Once little piglet plotted the graph of her town. Now she was amazed to know that there exist only one unique path from her house to her college, but there are many points in that path where she has to choose between 2 or more paths. Of course one path goes to the college and other one will lead her to a blocked end. You are given a graph she plotted in the form of a N*M grid. Each cell of the grid is either ‘.’ , '*’,'M’or ‘X’. Where ‘.’ is empty cell and she can walk through it. ‘*’ is the position of her college. ‘M’ is her house’s location and ‘X’ is the blocked cell which she can’t pass. From each cell she can go to any of its 4 neighbouring cell which are not blocked i.e. if she is in (x,y) she can move to (x+1,y),(x-1,y),(x,y-1) or (x,y+1). Now your task is to find the number of decisions she has to make in order to reach college from her house.

Input

First line of input contains a number T i.e. the number of test cases.

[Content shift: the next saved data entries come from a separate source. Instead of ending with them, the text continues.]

-- ==== Sys2Proof/Laws/State.lean ====
section
/-! SUPPORT. One lemma per field per update of State, and the read and write laws of the register file. -/

namespace Sys2Proof.Machine

/-! ### `State.writeReg` -/

@[simp] theorem State.writeReg_regs (s : State) (r : RegIdx) (v : Word) :
    (s.writeReg r v).regs = RegFile.write s.regs r v := rfl

@[simp] theorem State.writeReg_pc (s : State) (r : RegIdx) (v : Word) :
    (s.writeReg r v).pc = s.pc := rfl

@[simp] theorem State.writeReg_steps (s : State) (r : RegIdx) (v : Word) :
    (s.writeReg r v).steps = s.steps := rfl

@[simp] theorem State.writeReg_runState (s : State) (r : RegIdx) (v : Word) :
    (s.writeReg r v).runState = s.runState := rfl

@[simp] theorem State.writeReg_quota (s : State) (r : RegIdx) (v : Word) :
    (s.writeReg r v).quota = s.quota := rfl

@[simp] theorem State.writeReg_events (s : State) (r : RegIdx) (v : Word) :
    (s.writeReg r v).events = s.events := rfl

@[simp] theorem State.writeReg_outcomes (s : State) (r : RegIdx) (v : Word) :
    (s.writeReg r v).outcomes = s.outcomes := rfl

@[simp] theorem State.writeReg_imem (s : State) (r : RegIdx) (v : Word) :
    (s.writeReg r v).imem = s.imem := rfl

@[simp] theorem State.writeReg_ports (s : State) (r : RegIdx) (v : Word) :
    (s.writeReg r v).ports = s.ports := rfl

/-! ### `State.withOutcome` -/

@[simp] theorem State.withOutcome_regs (s : State) (o : StepOutcome) :
    (s.withOutcome o).regs = s.regs := rfl

@[simp] theorem State.withOutcome_pc (s : State) (o : StepOutcome) :
    (s.withOutcome o).pc = s.pc := rfl

@[simp] theorem State.withOutcome_steps (s : State) (o : StepOutcome) :
    (s.withOutcome o).steps = s.steps := rfl

@[simp] theorem State.withOutcome_runState (s : State) (o : StepOutcome) :
    (s.withOutcome o).runState = s.runState := rfl

@[simp] theorem State.withOutcome_quota (s : State) (o : StepOutcome) :
    (s.withOutcome o).quota = s.quota := rfl

@[simp] theorem State.withOutcome_events (s : State) (o : StepOutcome) :
    (s.withOutcome o).events = s.events := rfl

@[simp] theorem State.withOutcome_outcomes (s : State) (o : StepOutcome) :
    (s.withOutcome o).outcomes = s.outcomes ++ [o] := rfl

@[simp] theorem State.withOutcome_imem (s : State) (o : StepOutcome) :
    (s.withOutcome o).imem = s.imem := rfl

@[simp] theorem State.withOutcome_ports (s : State) (o : StepOutcome) :
    (s.withOutcome o).ports = s.ports := rfl

/-! ### `State.emit` -/

@[simp] theorem State.emit_regs (s : State) (e : Event) :
    (s.emit e).regs = s.regs := rfl

@[simp] theorem State.emit_pc (s : State) (e : Event) :
    (s.emit e).pc = s.pc := rfl

@[simp] theorem State.emit_steps (s : State) (e : Event) :
    (s.emit e).steps = s.steps := rfl

@[simp] theorem State.emit_runState (s : State) (e : Event) :
    (s.emit e).runState = s.runState := rfl

@[simp] theorem State.emit_quota (s : State) (e : Event) :
    (s.emit e).quota = s.quota := rfl

@[simp] theorem State.emit_events (s : State) (e : Event) :
    (s.emit e).events = s.events ++ [e] := rfl

@[simp] theorem State.emit_outcomes (s : State) (e : Event) :
    (s.emit e).outcomes = s.outcomes := rfl

@[simp] theorem State.emit_imem (s : State) (e : Event) :
    (s.emit e).imem = s.imem := rfl

@[simp] theorem State.emit_ports (s : State) (e : Event) :
    (s.emit e).ports = s.ports := rfl

/-! ### `State.advance` -/

@[simp] theorem State.advance_regs (s : State) :
    (s.advance).regs = s.regs := rfl

@[simp] theorem State.advance_pc (s : State) :
    (s.advance).pc = s.pc + 1#32 := rfl

@[simp] theorem State.advance_steps (s : State) :
    (s.advance).steps = s.steps + 1#Config.quotaw := rfl

@[simp] theorem State.advance_runState (s : State) :
    (s.advance).runState = s.runState := rfl

@[simp] theorem State.advance_quota (s : State) :
    (s.advance).quota = s.quota := rfl

@[simp] theorem State.advance_events (s : State) :
    (s.advance).events = s.events := rfl

@[simp] theorem State.advance_outcomes (s : State) :
    (s.advance).outcomes = s.outcomes := rfl

@[simp] theorem State.advance_imem (s : State) :
    (s.advance).imem = s.imem := rfl

@[simp] theorem State.advance_ports (s : State) :
    (s.advance).ports = s.ports := rfl

/-! ### `State.haltCheck` -/

@[simp] theorem State.haltCheck_regs (s : State) :
    (s.haltCheck).regs = s.regs := rfl

@[simp] theorem State.haltCheck_pc (s : State) :
    (s.haltCheck).pc = s.pc := rfl

@[simp] theorem State.haltCheck_steps (s : State) :
    (s.haltCheck).steps = s.steps := rfl

@[simp] theorem State.haltCheck_runState (s : State) :
    (s.haltCheck).runState = if s.canStep then s.runState else .halted := rfl

@[simp] theorem State.haltCheck_quota (s : State) :
    (s.haltCheck).quota = s.quota := rfl

@[simp] theorem State.haltCheck_events (s : State) :
    (s.haltCheck).events = s.events := rfl

@[simp] theorem State.haltCheck_outcomes (s : State) :
    (s.haltCheck).outcomes = s.outcomes := rfl

@[simp] theorem State.haltCheck_imem (s : State) :
    (s.haltCheck).imem = s.imem := rfl

@[simp] theorem State.haltCheck_ports (s : State) :
    (s.haltCheck).ports = s.ports := rfl

/-! ### `State.halt` -/

@[simp] theorem State.halt_regs (s : State) :
    (s.halt).regs = s.regs := rfl

@[simp] theorem State.halt_pc (s : State) :
    (s.halt).pc = s.pc := rfl

@[simp] theorem State.halt_steps (s : State) :
    (s.halt).steps = s.steps := rfl

@[simp] theorem State.halt_runState (s : State) :
    (s.halt).runState = .halted := rfl

@[simp] theorem State.halt_quota (s : State) :
    (s.halt).quota = s.quota := rfl

@[simp] theorem State.halt_events (s : State) :
    (s.halt).events = s.events := rfl

@[simp] theorem State.halt_outcomes (s : State) :
    (s.halt).outcomes = s.outcomes := rfl

@[simp] theorem State.halt_imem (s : State) :
    (s.halt).imem = s.imem := rfl

@[simp] theorem State.halt_ports (s : State) :
    (s.halt).ports = s.ports := rfl

/-! ### `State.resetCore` -/

@[simp] theorem State.resetCore_regs (s : State) :
    (s.resetCore).regs = Vector.replicate 31 0#32 := rfl

@[simp] theorem State.resetCore_pc (s : State) :
    (s.resetCore).pc = 0#32 := rfl

@[simp] theorem State.resetCore_steps (s : State) :
    (s.resetCore).steps = 0#Config.quotaw := rfl

@[simp] theorem State.resetCore_runState (s : State) :
    (s.resetCore).runState = .ready := rfl

@[simp] theorem State.resetCore_quota (s : State) :
    (s.resetCore).quota = 0#Config.quotaw := rfl

@[simp] theorem State.resetCore_events (s : State) :
    (s.resetCore).events = [] := rfl

@[simp] theorem State.resetCore_outcomes (s : State) :
    (s.resetCore).outcomes = [] := rfl

@[simp] theorem State.resetCore_imem (s : State) :
    (s.resetCore).imem = s.imem := rfl

@[simp] theorem State.resetCore_ports (s : State) :
    (s.resetCore).ports = s.ports := rfl

/-! ### `State.restore` -/

@[simp] theorem State.restore_regs (s : State) (vm : VMState) :
    (s.restore vm).regs = Vector.ofFn fun i : Fin 31 => vm.regs.get i.succ := by simp only [State.restore]

@[simp] theorem State.restore_pc (s : State) (vm : VMState) :
    (s.restore vm).pc = vm.pc := by simp only [State.restore]

@[simp] theorem State.restore_steps (s : State) (vm : VMState) :
    (s.restore vm).steps = s.steps := by simp only [State.restore]

@[simp] theorem State.restore_runState (s : State) (vm : VMState) :
    (s.restore vm).runState = s.runState := by simp only [State.restore]

@[simp] theorem State.restore_quota (s : State) (vm : VMState) :
    (s.restore vm).quota = s.quota := by simp only [State.restore]

@[simp] theorem State.restore_events (s : State) (vm : VMState) :
    (s.restore vm).events = s.events := by simp only [State.restore]

@[simp] theorem State.restore_outcomes (s : State) (vm : VMState) :
    (s.restore vm).outcomes = s.outcomes := by simp only [State.restore]

@[simp] theorem State.restore_imem (s : State) (vm : VMState) :
    (s.restore vm).imem = s.imem := by simp only [State.restore]

@[simp] theorem State.restore_ports (s : State) (vm : VMState) :
    (s.restore vm).ports = s.ports := by simp only [State.restore]

/-! ### `State.startRun` -/

@[simp] theorem State.startRun_regs (s : State) :
    (s.startRun).regs = s.regs := rfl

@[simp] theorem State.startRun_pc (s : State) :
    (s.startRun).pc = s.pc := rfl

@[simp] theorem State.startRun_steps (s : State) :
    (s.startRun).steps = 0#Config.quotaw := rfl

@[simp] theorem State.startRun_runState (s : State) :
    (s.startRun).runState = .running := rfl

@[simp] theorem State.startRun_quota (s : State) :
    (s.startRun).quota = s.ports.cfgQuota := rfl

@[simp] theorem State.startRun_events (s : State) :
    (s.startRun).events = s.events := rfl

@[simp] theorem State.startRun_outcomes (s : State) :
    (s.startRun).outcomes = s.outcomes := rfl

@[simp] theorem State.startRun_imem (s : State) :
    (s.startRun).imem = s.imem := rfl

@[simp] theorem State.startRun_ports (s : State) :
    (s.startRun).ports = s.ports := rfl

/-! ### Registers -/

theorem RegFile.read_zero (rf : RegFile) : RegFile.read rf 0#5 = 0#32 := by simp [RegFile.read]

theorem regCell_inj {a b : RegIdx} (ha : a ≠ 0#5) (hb : b ≠ 0#5) (h : (regCell a).val = (regCell b).val) : a = b := by
  have ha' : a.toNat ≠ 0 := fun h => ha (BitVec.eq_of_toNat_eq (by simpa using h))
  have hb' : b.toNat ≠ 0 := fun h => hb (BitVec.eq_of_toNat_eq (by simpa using h))
  simp only [regCell] at h
  exact BitVec.eq_of_toNat_eq (by omega)

/-- The register file after a write (R11): the written register holds the value unless it is register 0. -/
theorem RegFile.read_write (rf : RegFile) (rd r : RegIdx) (v : Word) :
    RegFile.read (RegFile.write rf rd v) r = if r = rd ∧ r ≠ 0#5 then v else RegFile.read rf r := by
  by_cases hr : r = 0#5
  · simp [RegFile.read, hr]
  · by_cases hd : rd = 0#5
    · have : r ≠ rd := fun h => hr (h.trans hd)
      simp [RegFile.write, hd, hr]
    · by_cases h : r = rd
      · subst h
        simp [RegFile.read, RegFile.write, hr, Vector.get_eq_getElem]
      · have hne : (regCell rd).val ≠ (regCell r).val := fun hc => h (regCell_inj hr hd hc.symm)
        simp [RegFile.read, RegFile.write, hr, hd, h, Vector.get_eq_getElem, hne]

@[simp] theorem State.readReg_zero (s : State) : s.readReg 0#5 = 0#32 := RegFile.read_zero s.regs

@[simp] theorem State.readReg_withOutcome (s : State) (o : StepOutcome) (r : RegIdx) :
    (s.withOutcome o).readReg r = s.readReg r := rfl

@[simp] theorem State.readReg_emit (s : State) (e : Event) (r : RegIdx) : (s.emit e).readReg r = s.readReg r := rfl

@[simp] theorem State.readReg_advance (s : State) (r : RegIdx) : s.advance.readReg r = s.readReg r := rfl

@[simp] theorem State.readReg_haltCheck (s : State) (r : RegIdx) : s.haltCheck.readReg r = s.readReg r := rfl

@[simp] theorem State.readReg_halt (s : State) (r : RegIdx) : s.halt.readReg r = s.readReg r := rfl

@[simp] theorem State.readReg_startRun (s : State) (r : RegIdx) : s.startRun.readReg r = s.readReg r := rfl

/-- Reading a register after a write (R11). -/
theorem State.readReg_writeReg (s : State) (rd r : RegIdx) (v : Word) :
    (s.writeReg rd v).readReg r = if r = rd ∧ r ≠ 0#5 then v else s.readReg r :=
  RegFile.read_write s.regs rd r v

/-- Two register files that read alike are equal: register 0 has no cell. -/
theorem RegFile.ext_read {a b : RegFile} (h : ∀ r, RegFile.read a r = RegFile.read b r) : a = b := by
  apply Vector.ext
  intro k hk
  have hv : (BitVec.ofNat 5 (k + 1)).toNat = k + 1 := by simp; omega
  have hne : BitVec.ofNat 5 (k + 1) ≠ 0#5 := fun hc => by simp [hc] at hv
  have hr := h (BitVec.ofNat 5 (k + 1))
  simpa [RegFile.read, hne, Vector.get_eq_getElem, regCell, hv] using hr

/-- A restore writes slots 1 to 31 and leaves register 0 at zero (R136). -/
theorem State.readReg_restore (s : State) (vm : VMState) (r : RegIdx) :
    (s.restore vm).readReg r = if r = 0#5 then 0#32 else vm.regs.get ⟨r.toNat, r.isLt⟩ := by
  by_cases hr : r = 0#5
  · simp [hr]
  · have hn : r.toNat ≠ 0 := fun h => hr (BitVec.eq_of_toNat_eq (by simpa using h))
    have hs : r.toNat - 1 + 1 = r.toNat := by omega
    simp [State.readReg, RegFile.read, hr, Vector.get_eq_getElem, regCell, hs]

/-- Every register reads 0 after reset (R27, R170). -/
theorem State.readReg_resetCore (s : State) (r : RegIdx) : s.resetCore.readReg r = 0#32 := by
  simp [State.readReg, RegFile.read, Vector.get_eq_getElem]

@[simp] theorem State.regValues_length (s : State) : s.regValues.length = 32 := by
  simp [State.regValues, allRegs]

end Sys2Proof.Machine
end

First line of each test case contains two integers N and M. Next N lines contains a string with only ‘.’, ‘*’, ‘M’ or ‘X’ character and length M.

Output

Your code should print T lines each having one numbers, i.e. the number of decisions she has to make in order to reach her college from her house.

Constraints-

1<=T<=100

1<=N,M<=50

Time limit-

1 second

Sample Input

2

3 3

…

XMX

…*

2 3

*.M

.X.

Sample Output

2

1

Explanation

In the first test case, her starting location is (1,1) i.e. row 1 column 1, now from

there she can either move to (0,1) or (2,1) so it’s the first decision she made.

Now when she reached point (2,1) she can either move to (2,2) or (2,0 )

and it’s the second decision which she has to make.